**PROVIDED INFORMATION**
theorem writeThrough_cases {bytes : List Byte} {s t : State} (h : writeThrough bytes s = .next t) :
    (bytes.length ≤ s.w0.avail ∧ t = finish .ok [] [] []
      (s.setWriter (memWrite s.asm s.w0.cur bytes, { s.w0 with cur := s.w0.cur + bytes.length }))) ∨ Raised s t := by
  rcases conclude_cases h with h | h
  · obtain ⟨w, hw, h⟩ := bind_ok.1 h
    cases h
    unfold writeN at hw
    split at hw
    · cases hw
    · cases hw; exact .inl ⟨Nat.not_lt.1 ‹_›, rfl⟩
  · exact .inr h

theorem execWrBer_cases {v : U64} {s t : State} (h : execWrBer v s = .next t) :
    ((berMin v.toNat).length ≤ s.w0.avail ∧ t = finish .ok [] [] []
      (s.setWriter (memWrite s.asm s.w0.cur (berMin v.toNat),
        { s.w0 with cur := s.w0.cur + (berMin v.toNat).length }))) ∨ Raised s t :=
  writeThrough_cases h

theorem execAsmTake_cases {s t : State} (h : execAsmTake s = .next t) :
    (∃ bytes, s.fstack = [] ∧ s.assembled = .ok bytes ∧ t = finish .ok [] bytes [] s.rewind) ∨ Raised s t := by
  rcases conclude_cases h with h | h
  · split at h
    · cases h
    · obtain ⟨bytes, hb, h⟩ := bind_ok.1 h
      cases h; exact .inl ⟨bytes, not_not.1 ‹_›, hb, rfl⟩
  · exact .inr h

/-! ### Discovery -/

/-- What a discovery cycle leaves of the state: the ring it scanned and, on OK, the frame in SCR. -/
theorem discover_ok {r : RingSel} {sep : Nat} {s t : State} {st : Status} (h : discover r sep s = .ok (st, t)) :
    ∃ c, discoverRing (s.cap r) s.cfg.maxPacket sep (s.ring r) = .ok c ∧ st = c.status ∧
      t = if st = .ok then (s.setRing r c.ring).loadScr c.frame else s.setRing r c.ring := by
  unfold discover at h
  obtain ⟨c, hc, h⟩ := bind_ok.1 h
  cases h
  exact ⟨c, hc, rfl, rfl⟩

theorem execDiscover_cases {r : RingSel} {s t : State} (h : execDiscover r s = .next t) :
    (∃ st u, r.present s.cfg = true ∧ discover r (sepOf s.cfg.role r) s = .ok (st, u) ∧
      ((st = .ok ∧ ∃ code, u.frameCode = .ok code ∧ t = finish .ok [code, u.scrLen] [] [] u) ∨
       (st ≠ .ok ∧ t = finish st [] [] [] u))) ∨ Raised s t := by
  rcases withRing_next h with ⟨hp, h⟩ | h
  · rcases conclude_cases h with h | h
    · obtain ⟨⟨st, u⟩, hd, h⟩ := bind_ok.1 h
      refine .inl ⟨st, u, hp, hd, ?_⟩
      simp only [] at h
      split at h
      · obtain ⟨code, hc, h⟩ := bind_ok.1 h
        cases h; exact .inl ⟨‹_›, code, hc, rfl⟩
      · cases h; exact .inr ⟨‹_›, rfl⟩
    · exact .inr h
  · exact .inr h

/-! ### Decoders -/

theorem decodeTo_cases {dec : Memory → Cursor → Res Decoded} {src dst : RdSel} {s t : State}
    (h : decodeTo dec src dst s = .next t) :
    (∃ d, dec s.scr (s.reader src) = .ok d ∧ t = finish .ok d.fields d.trailer []
      ((s.setReader src d.after).setReader dst ⟨d.payload.cur, d.payload.cur, d.payload.stop⟩)) ∨ Raised s t := by
  rcases conclude_cases h with h | h
  · obtain ⟨d, hd, h⟩ := bind_ok.1 h
    cases h; exact .inl ⟨d, hd, rfl⟩
  · exact .inr h

theorem decodeOnly_cases {dec : Memory → Cursor → Res Decoded} {src : RdSel} {s t : State}
    (h : decodeOnly dec src s = .next t) :
    (∃ d, dec s.scr (s.reader src) = .ok d ∧ t = finish .ok d.fields d.trailer [] (s.setReader src d.after)) ∨
      Raised s t := by
  rcases conclude_cases h with h | h
  · obtain ⟨d, hd, h⟩ := bind_ok.1 h
    cases h; exact .inl ⟨d, hd, rfl⟩
  · exact .inr h

/-! ### Encoders -/

/-- The state an opened frame leaves (44_encode.md R143). -/
def State.opened (s : State) (k : Kind) (header : List Byte) (ect : Option Ect) : State :=
  { s with
    asm := memWrite s.asm s.w0.cur (codeBytes k ++ [0x00] ++ header)
    w0 := { s.w0 with cur := s.w0.cur + 3 + header.length, stop := s.w0.stop - frameTrailer ect }
    fstack := ⟨k, s.w0.cur, s.w0.cur + 3, s.w0.stop, frameTrailer ect, ect⟩ :: s.fstack }

theorem frameTrailer_eq (ect : Option Ect) : (ect.map trailerSize).getD 0 = frameTrailer ect := by
  rcases ect with - | e
  · rfl
  · cases e <;> rfl

theorem beginWith_ok {k : Kind} {header : List Byte} {ect : Option Ect} {s t : State}
    (h : beginWith k header ect s = .ok t) :
    s.fstack.length ≠ fstackDepth ∧ 3 + header.length + frameTrailer ect ≤ s.w0.avail ∧
      t = finish .ok [] [] [] (s.opened k header ect) := by
  unfold beginWith at h
  obtain ⟨u, hu, h⟩ := bind_ok.1 h
  cases h
  unfold beginFrame at hu
  simp only [frameTrailer_eq] at hu
  split at hu
  · cases hu
  · split at hu
    · cases hu
    · cases hu
      exact ⟨‹_›, by omega, rfl⟩

/-- A BEGIN that opens a frame: the depth and the space are there (44_encode.md R143). -/
theorem beginWith_opens {k : Kind} {header : List Byte} {ect : Option Ect} {s : State}
    (hd : s.fstack.length < 4) (hs : 3 + header.length + frameTrailer ect ≤ s.w0.avail) :
    beginWith k header ect s = .ok (finish .ok [] [] [] (s.opened k header ect)) := by
  unfold beginWith beginFrame
  simp only [frameTrailer_eq, fstackDepth]
  rw [if_neg (by omega), if_neg (by omega)]
  rfl

/-- A BEGIN command: the kind, header and trailer type of the frame it opens, when it opens one. -/
theorem begin_cases {k : Kind} {header : List Byte} {ect : Option Ect} {s t : State}
    (h : conclude s (beginWith k header ect s) = .next t) :
    (s.fstack.length ≠ fstackDepth ∧ 3 + header.length + frameTrailer ect ≤ s.w0.avail ∧
      t = finish .ok [] [] [] (s.opened k header ect)) ∨ Raised s t := by
  rcases conclude_cases h with h | h
  · exact .inl (beginWith_ok h)
  · exact .inr h

theorem checkStreamEct_ok {st e : Nat} {k : Ect → Res State} {t : State} (h : checkStreamEct st e k = .ok t) :
    streamTypeLegal st = true ∧ ∃ ect, ectOf e = some ect ∧ k ect = .ok t := by
  unfold checkStreamEct at h
  split at h
  · cases h
  · cases he : ectOf e with
    | none => rw [he] at h; cases h
    | some ect =>
      rw [he] at h
      exact ⟨Bool.eq_true_of_not_eq_false ‹_›, ect, rfl, h⟩

/-- What a BEGIN command that names a kind does (44_encode.md R145 to R152): it opens a frame of a kind with its own
trailer, or raises. -/
def Begun (k : Kind) (s t : State) : Prop :=
  ∃ header ect, ect.isSome = hasTrailer k ∧ s.fstack.length ≠ fstackDepth ∧
    3 + header.length + frameTrailer ect ≤ s.w0.avail ∧ t = finish .ok [] [] [] (s.opened k header ect)

theorem execBeginCmdmsg_cases {s t : State} (h : execBeginCmdmsg s = .next t) :
    Begun .commandMessage s t ∨ Raised s t :=
  (begin_cases h).imp (fun ⟨h1, h2, h3⟩ => ⟨_, none, rfl, h1, h2, h3⟩) id

theorem execBeginCmdresult_cases {s t : State} (h : execBeginCmdresult s = .next t) :
    Begun .commandResult s t ∨ Raised s t :=
  (begin_cases h).imp (fun ⟨h1, h2, h3⟩ => ⟨_, none, rfl, h1, h2, h3⟩) id

theorem execBeginTmstatus_cases {a b c d : U64} {s t : State} (h : execBeginTmstatus a b c d s = .next t) :
    Begun .tmStatusMessage s t ∨ Raised s t :=
  (begin_cases h).imp (fun ⟨h1, h2, h3⟩ => ⟨_, none, rfl, h1, h2, h3⟩) id

theorem execBeginTmevent_cases {a b c d : U64} {s t : State} (h : execBeginTmevent a b c d s = .next t) :
    Begun .tmEventMessage s t ∨ Raised s t :=
  (begin_cases h).imp (fun ⟨h1, h2, h3⟩ => ⟨_, none, rfl, h1, h2, h3⟩) id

**PROBLEM DESCRIPTION**
In the listing above, find the line holding "(h : execBeginTmstatus" and the line holding "Begun .tmEventMessage s", then output those two lines and every line between them exactly.

**EXERCISE SOLUTION**
theorem execBeginTmstatus_cases {a b c d : U64} {s t : State} (h : execBeginTmstatus a b c d s = .next t) :
    Begun .tmStatusMessage s t ∨ Raised s t :=
  (begin_cases h).imp (fun ⟨h1, h2, h3⟩ => ⟨_, none, rfl, h1, h2, h3⟩) id

theorem execBeginTmevent_cases {a b c d : U64} {s t : State} (h : execBeginTmevent a b c d s = .next t) :
    Begun .tmEventMessage s t ∨ Raised s t :=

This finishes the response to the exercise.